As a believer in the American health and political system, I found the book unsettling a t times. Famer deplores and criticizes Americans for their neglect of the poor, consorts with left wing sympathizers like George Soros, and openly admires and praises the work of Communist Cuba who government has provided universal health care, educated thousands of doctors, and effectively eliminated starvation.
Farmer himself is non-ideological. He does not believe in “ologies,”or political movements. Instead he works with whoever supports his cause, whether they are Cuban politicians, Soviet prison managers, Peruvian health officials, and Bill Gates, George Soros, or Boston philanthropists – anybody who will advance his cause to save the poor.

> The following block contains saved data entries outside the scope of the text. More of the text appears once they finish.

/-- PlanEnds: a segment that has run out with another behind it; a plan toward 5 that is done; a Glide ramp to a fault that is done. -/
theorem wit_PlanEnds : let f (g : Motion → Motion) := State.reset.onMot 11 g
    let a := f (fun m => { m with segs := [⟨0, 0, 0, none, none⟩, ⟨3, 1, 0, none, none⟩], goal := .cruise })
    let b := f (fun m => { m with st := .move, segs := [], goal := .land 5 })
    let c := f (fun m => { m with st := .stopping, toFault := true, segs := [], goal := .rest })
    State.reset.asleep = false ∧ State.reset.stage.halt = false ∧ (a.mot 11).segEnds = true ∧ (b.mot 11).goal = .land 5 ∧
    (b.mot 11).planDone = true ∧ (b.mot 11).req = none ∧ (b.mot 11).eff = .move ∧ (c.mot 11).goal = .rest ∧ (c.mot 11).planDone = true ∧
    (c.mot 11).eff = .stopping := by decide

/-- LimitsAndTables: a replan in MOVE, a restart of a Hold stop, a limit passed, an armed time table under pnow, and a time table at its end. -/
theorem wit_LimitsAndTables : let f (g : Motion → Motion) := State.reset.onMot 11 g
    let a := f (fun m => { m with st := .move, replan := true })
    let b := f (fun m => { m with st := .stopping, restart := true })
    let c := f (fun m => { m with st := .move, pos := 6 * 2 ^ 32, soft := some (-5, 5), hiSeen := true })
    let d := ((f (fun m => { m with st := .follow })).onFol 11 (fun x => { x with mode := 3, armed := true, kind := 2 })).setBit (axBase 11 + AX.CFG) 4 true
    let e := (f (fun m => { m with st := .follow })).onFol 11 (fun x => { x with mode := 3, kind := 2 })
    a.asleep = false ∧ a.stage.halt = false ∧ (a.mot 11).req = none ∧ (a.mot 11).replan = true ∧ a.st 11 = .move ∧
    (b.mot 11).req = none ∧ (b.mot 11).replan = false ∧ (b.mot 11).restart = true ∧ b.st 11 = .stopping ∧ b.glide 11 = false ∧ (b.mot 11).toFault = false ∧
    c.limitPassed 11 = some 1 ∧ (c.mot 11).told = false ∧ c.pow.inReset = false ∧ c.flt.hist.length < 31 ∧
    d.st 11 = .follow ∧ (d.fol 11).mode = 3 ∧ (d.fol 11).armed = true ∧ (d.fol 11).newArm = false ∧ d.axb 11 AX.CFG 4 = true ∧
    e.st 11 = .follow ∧ (e.fol 11).kind = 2 ∧ (e.fol 11).armed = false ∧ (e.fol 11).tRep = false ∧
    e.ptX (e.fol 11).slot ((e.fol 11).tN - 1) ≤ e.tablePhi 11 (e.fol 11).t := by decide

/-- StepsAndTracking: a target in FOLLOW on a 20 µs tick; a follower of its STEP input; a pulse-out axis in MOVE one cell on, ready and not, and
with a pulse held. -/
theorem wit_StepsAndTracking : let a := ((State.reset.onMot 11 (fun m => { m with st := .follow })).onFol 11 (fun f =>
      { f with track := some (2 ^ 40, 5), mode := 1 })).wr (timA TIM.TICKPER) 8000
    let img := { State.reset.img with map := vupd State.reset.img.map 11 (fun r => { r with role := 3 }) }
    let b (age : Nat) (p : Nat) (k : Nat) := ((({ State.reset with img := img } : State).onMot 11 (fun m => { m with st := .move, pos := BitVec.ofNat 80 (p * 2 ^ 32) })).onFol
      11 (fun f => { f with outAge := age, outDir := true, outDirAge := 500 })).wr (axBase 11 + AX.BACKLOG) k
    a.asleep = false ∧ a.stage.halt = false ∧ (a.fol 11).track = some (2 ^ 40, 5) ∧ (a.mot 11).eff = .follow ∧ a.tpr ≠ 0 ∧ a.st 11 = .follow ∧
    (a.fol 11).mode = 1 ∧
    (b 5000 256 0).asleep = false ∧ (b 5000 256 0).stepEmits 11 = true ∧ (b 5000 256 0).stepCell 11 ≠ ((b 5000 256 0).fol 11).outCell ∧
    ((b 5000 256 0).stepCell 11 - ((b 5000 256 0).fol 11).outCell).natAbs = 1 ∧
    ((b 5000 256 0).fol 11).outDir = decide (0 < (b 5000 256 0).stepCell 11 - ((b 5000 256 0).fol 11).outCell) ∧
    (b 5000 256 0).rd (axBase 11 + AX.BACKLOG) = 0 ∧ 2 * (b 5000 256 0).axr 11 AX.PW ≤ ((b 5000 256 0).fol 11).outAge ∧
    (b 5000 256 0).axr 11 AX.DIRSU ≤ ((b 5000 256 0).fol 11).outDirAge ∧
    (b 0 256 0).stepEmits 11 = true ∧ ((b 0 256 0).fol 11).outAge < 2 * (b 0 256 0).axr 11 AX.PW ∧
    (b 5000 0 1).stepCell 11 = ((b 5000 0 1).fol 11).outCell ∧ 0 < (b 5000 0 1).rd (axBase 11 + AX.BACKLOG) := by decide

/-- AxisStateCommands: one power axis with a ready stage and its gains, in each of the states; the boot secure host sends. -/
theorem wit_AxisStateCommands : let a := fun x => (armed x).judged 3
    (armed .off).asleep = false ∧ (a .off).role 3 ≠ 0 ∧ (a .off).flt.imageBad = false ∧ (a .off).mayAccess 13 3 = true ∧ (a .off).st 3 = .off ∧
    (a .off).patchHolds 3 = false ∧ (a .off).bit (fltA FLT.STATUS) 15 = false ∧ (a .off).isPower 3 = true ∧ (a .off).gainMissing 3 = false ∧
    (a .off).stageReady 3 = true ∧ (a .off).checkFailed 3 = false ∧ ((a .off).axb 3 AX.FPCFG 2 && (a .off).bit (fpstat 3) 13) = false ∧
    (a .hold).st 3 = .hold ∧ ((a .hold).mot 3).toFault = false ∧ (a .mute).st 3 = .mute ∧ (a .fault).st 3 = .fault ∧ (a .fault).locked 3 = false ∧
    ((a .fault).recd 3).units.any (a .fault).tripActive = false ∧ (a .hold).opt 3 3 = true ∧ ((a .hold).recd 3).ysrc ≠ 0xFF ∧ (a .hold).axr 3 AX.YGAIN ≠ 0 ∧
    (a .hold).axr 3 AX.DMAX ≠ 0 ∧ (a .hold).axr 3 AX.YAMAX ≠ 0 ∧ (a .hold).enMissing 3 = false ∧ (a .hold).yieldValid 3 = true ∧
    (a .hold).pendantOn 3 = false ∧ (a .yield).st 3 = .yield := by decide

/-- AxisMotionCommands: one power axis with its limits, in each of the states; a target of 5, a distance of 7, a jog of 50. -/
theorem wit_AxisMotionCommands : let b := fun x => ((armed x).onMot 3 (fun m => { m with rem := 9 })).wr (axBase 3 + AX.TGT) 5
    let a := fun x => (b x).judged 3
    (b .hold).asleep = false ∧ (a .hold).role 3 ≠ 0 ∧ (a .hold).flt.imageBad = false ∧ (a .hold).mayAccess 13 3 = true ∧ ((a .hold).st 3).movable = true ∧
    (a .hold).absTarget 3 0 = some 5 ∧ (a .hold).limitsBad 3 = false ∧ satI 48 5 = 5 ∧ (a .hold).softBad 3 1 (some 5) = false ∧
    (a .hold).switchBad 3 1 = false ∧ (a .hold).pendantOn 3 = false ∧ ((a .hold).mot 3).ipos = 0 ∧ (a .hold).ax48 3 AX.TGT = 5 ∧
    (a .hold).rdI 40 (axBase 3 + AX.JOGV) = 50 ∧ 50 ≤ (a .hold).axr 3 AX.VMAX ∧ (a .hold).softBad 3 1 none = false ∧
    (a .paused).st 3 = .paused ∧ ((a .paused).mot 3).rem.toInt = 9 ∧ (a .paused).slOn 3 = false ∧ (a .paused).limitsBad 3 = false ∧
    (a .paused).switchBad 3 1 = false ∧ (a .paused).pendantOn 3 = false ∧
    (a .move).st 3 = .move ∧ (a .follow).st 3 = .follow ∧ (a .homing).st 3 = .homing ∧ (a .stopping).st 3 = .stopping ∧
    ((a .stopping).mot 3).toFault = false := by decide

/-- FollowHomeAndSetpos: an axis in HOLD, of which the pins 0 and 1 step, the entry 5 is in use, and axis 4 has a role; home pins; HPS commits. -/
theorem wit_FollowHomeAndSetpos : let a := (armed .hold).judged 3
    let b := (((((armed .hold).wr (axBase 3 + AX.GSRC) (16384 + 5)).setBit (subBase 5 + SUB.SSTAT) 15 true).wr (subBase 5 + SUB.SEL) 3).judged 3)
    let c := (((((armed .hold).wr (axBase 3 + AX.STEPIN) 256).wr (gpioA GPIO.FUNC) 0x4000).wr (gpioA GPIO.FUNC + 4) 0x4000).judged 3)
    let d := (((({ armed .hold with img := { (armed .hold).img with map := vupd (armed .hold).img.map 4 (fun r => { r with role := 1 }) } } : State).wr
      (axBase 3 + AX.GSRC) 4)).judged 3)
    let e := ((((armed .hold).wr (hmBase 3 + HM.HVSLOW) 1).wr (hmBase 3 + HM.HVFAST) 2).wr (gpioA GPIO.FUNC) 0x1300).judged 3
    let f := (up (armed .off)).onAcc 1 (fun x => { x with staged := [(axBase 3 + AX.SETPOS, ⟨0xFFFF, 7⟩), (axBase 3 + AX.SETPOS + 4, ⟨0xFFFF, 9⟩)] })
    a.st 3 = .hold ∧ a.limitsBad 3 = false ∧ a.pendantOn 3 = false ∧ a.limitOn 3 0 = false ∧ a.limitOn 3 1 = false ∧ a.mayAccess 13 3 = true ∧
    b.axr 3 AX.GSRC / 16384 = 1 ∧ b.entryOk (b.axr 3 AX.GSRC % 1024) = true ∧ b.st 3 = .hold ∧
    Machine.fld (c.axr 3 AX.STEPIN) 12 8 = (1 : Fin 24) ∧ Machine.fld (c.axr 3 AX.STEPIN) 4 0 = (0 : Fin 24) ∧ c.img.active = true ∧ c.pinCode 1 = 0x40 ∧
    c.pinCode 0 = 0x40 ∧ c.limitOn 3 0 = false ∧ c.pendantOn 3 = false ∧
    d.axr 3 AX.GSRC / 16384 = 0 ∧ d.axr 3 AX.GSRC % 1024 = (4 : Fin 12) ∧ d.role 4 ≠ 0 ∧ d.gearLoop 3 12 4 = false ∧ d.secureBlock 3 = d.secureBlock 4 ∧
    e.homePinMissing 3 1 = false ∧ e.rd (hmBase 3 + HM.HVSLOW) ≠ 0 ∧ e.rd (hmBase 3 + HM.HVSLOW) ≤ e.rd (hmBase 3 + HM.HVFAST) ∧
    e.switchBad 3 (e.homeFirst 3 1) = false ∧ e.st 3 = .hold ∧
    f.ready = true ∧ f.violationOf 1 (axBase 3 + AX.SETPOS + 8) true = none ∧ (f.acc[(1 : Fin 15)]).lostStage.contains (axBase 3 + AX.SETPOS) = false ∧
    (f.acc[(1 : Fin 15)]).stagedFor (axBase 3 + AX.SETPOS) 3 = (0xFFFFFFFF, (0x90007 : BitVec 32).toNat) ∧ f.isOff 3 = true ∧
    (up (armed .hold)).isOff 3 = false := by decide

Farmer is tireless – a jet setter shuttling back and further between Boston, Haiti, Misgovern, Lima, or anywhere the World Health Organization is meeting. He can be profane and does not profess to be a saint. He is courageous- exposing himself to drug resistant TB, AIDS, and other infectious diseases, socializing with dictators, wading into crowds of soldiers who are shooting Haitians, all the while studying medical textbooks, conducting clinical trials, and challenging the Boston medical establishment to leave him alone to do his world.
This book will appeal to two audiences: 1) idealistic medical students and young doctor who want to make difference; 2) physicians who toil at the intersection of politics, social systems, and medicine and who wonder if they are making a difference.